_EXERCISE OBJECTIVE_: Each record listed below is to be output exactly as written.

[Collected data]

/-! ### One access of the script -/

/-- The codec as in `s`, the host with this script and these words read. -/
def withHost (s : State) (ts : List HostTask) (reads : List Word) : State := { s with script := ts, reads := reads }

/-- A read hands its word to the host and leaves the rest of its task (20_memory.md R54). -/
theorem hostStep_read {s : State} {t : HostTask} {ts : List HostTask} (hscript : s.script = t :: ts) {a : Word}
    (haccess : taskAccess s.params t = some (.read a)) :
    hostStep s = withHost s (taskRest s.params (memRead s a) t ++ ts) (memRead s a :: s.reads) := by
  rw [hostStep_cons hscript, haccess]
  rfl

/-- The codec is idle and the turns are used up (log entry 3), so that each step is the script's next access. -/
structure HostRuns (s : State) : Prop where
  params : paramsValid s.params = true
  pending : s.pending = none
  turns : s.turns = []

theorem HostRuns.hostSide {s : State} (h : HostRuns s) (ts : List HostTask) (reads : List Word) :
    HostRuns (withHost s ts reads) := ⟨h.params, h.pending, h.turns⟩

theorem takeTurn_of_nil {s : State} (h : s.turns = []) : takeTurn s = s := by
  obtain ⟨⟩ := s
  cases h
  rfl

theorem HostRuns.step_eq {s : State} (h : HostRuns s) {t : HostTask} {ts : List HostTask} (hscript : s.script = t :: ts) :
    step s = .next (hostStep s) := by
  have hturn : nextAgent s = some .host := by simp [nextAgent, h.turns, h.pending, hscript]
  rw [step_valid h.params, agentStep_host hturn, takeTurn_of_nil h.turns]

/-! ### A list of words written to IN, then its length to IN_LEN -/

/-- The words `vs` written to the entries from `i` on. -/
def Memory.writeList (m : Memory) (i : Nat) : List Word → Memory
  | [] => m
  | v :: vs => Memory.writeList (m.write i v) (i + 1) vs

/-- Entry `j` after the list is written: its word of the list, or what was there outside it. -/
theorem Memory.read_writeList {m : Memory} (h : m.wf = true) (i : Nat) (vs : List Word) (j : Nat) :
    (m.writeList i vs).read j = if j < i then m.read j else vs.getD (j - i) (m.read j) := by
  induction vs generalizing m i with
  | nil => simp [Memory.writeList]
  | cons v vs ih =>
    rw [Memory.writeList, ih (Memory.wf_write h i v), Memory.read_write h]
    rcases Nat.lt_trichotomy j i with hlt | rfl | hgt
    · simp [hlt, show j < i + 1 by omega, show j ≠ i by omega]
    · simp
    · obtain ⟨d, rfl⟩ : ∃ d, j = i + 1 + d := ⟨j - (i + 1), by omega⟩
      simp [show ¬ i + 1 + d < i by omega, show ¬ i + 1 + d < i + 1 by omega, show i + 1 + d ≠ i by omega,
        show i + 1 + d - i = d + 1 by omega]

_EXERCISE OUTPUT_:
/-! ### One access of the script -/

/-- The codec as in `s`, the host with this script and these words read. -/
def withHost (s : State) (ts : List HostTask) (reads : List Word) : State := { s with script := ts, reads := reads }

/-- A read hands its word to the host and leaves the rest of its task (20_memory.md R54). -/
theorem hostStep_read {s : State} {t : HostTask} {ts : List HostTask} (hscript : s.script = t :: ts) {a : Word}
    (haccess : taskAccess s.params t = some (.read a)) :
    hostStep s = withHost s (taskRest s.params (memRead s a) t ++ ts) (memRead s a :: s.reads) := by
  rw [hostStep_cons hscript, haccess]
  rfl

/-- The codec is idle and the turns are used up (log entry 3), so that each step is the script's next access. -/
structure HostRuns (s : State) : Prop where
  params : paramsValid s.params = true
  pending : s.pending = none
  turns : s.turns = []

theorem HostRuns.hostSide {s : State} (h : HostRuns s) (ts : List HostTask) (reads : List Word) :
    HostRuns (withHost s ts reads) := ⟨h.params, h.pending, h.turns⟩

theorem takeTurn_of_nil {s : State} (h : s.turns = []) : takeTurn s = s := by
  obtain ⟨⟩ := s
  cases h
  rfl

theorem HostRuns.step_eq {s : State} (h : HostRuns s) {t : HostTask} {ts : List HostTask} (hscript : s.script = t :: ts) :
    step s = .next (hostStep s) := by
  have hturn : nextAgent s = some .host := by simp [nextAgent, h.turns, h.pending, hscript]
  rw [step_valid h.params, agentStep_host hturn, takeTurn_of_nil h.turns]

/-! ### A list of words written to IN, then its length to IN_LEN -/

/-- The words `vs` written to the entries from `i` on. -/
def Memory.writeList (m : Memory) (i : Nat) : List Word → Memory
  | [] => m
  | v :: vs => Memory.writeList (m.write i v) (i + 1) vs

/-- Entry `j` after the list is written: its word of the list, or what was there outside it. -/
theorem Memory.read_writeList {m : Memory} (h : m.wf = true) (i : Nat) (vs : List Word) (j : Nat) :
    (m.writeList i vs).read j = if j < i then m.read j else vs.getD (j - i) (m.read j) := by
  induction vs generalizing m i with
  | nil => simp [Memory.writeList]
  | cons v vs ih =>
    rw [Memory.writeList, ih (Memory.wf_write h i v), Memory.read_write h]
    rcases Nat.lt_trichotomy j i with hlt | rfl | hgt
    · simp [hlt, show j < i + 1 by omega, show j ≠ i by omega]
    · simp
    · obtain ⟨d, rfl⟩ : ∃ d, j = i + 1 + d := ⟨j - (i + 1), by omega⟩
      simp [show ¬ i + 1 + d < i by omega, show ¬ i + 1 + d < i + 1 by omega, show i + 1 + d ≠ i by omega,
        show i + 1 + d - i = d + 1 by omega]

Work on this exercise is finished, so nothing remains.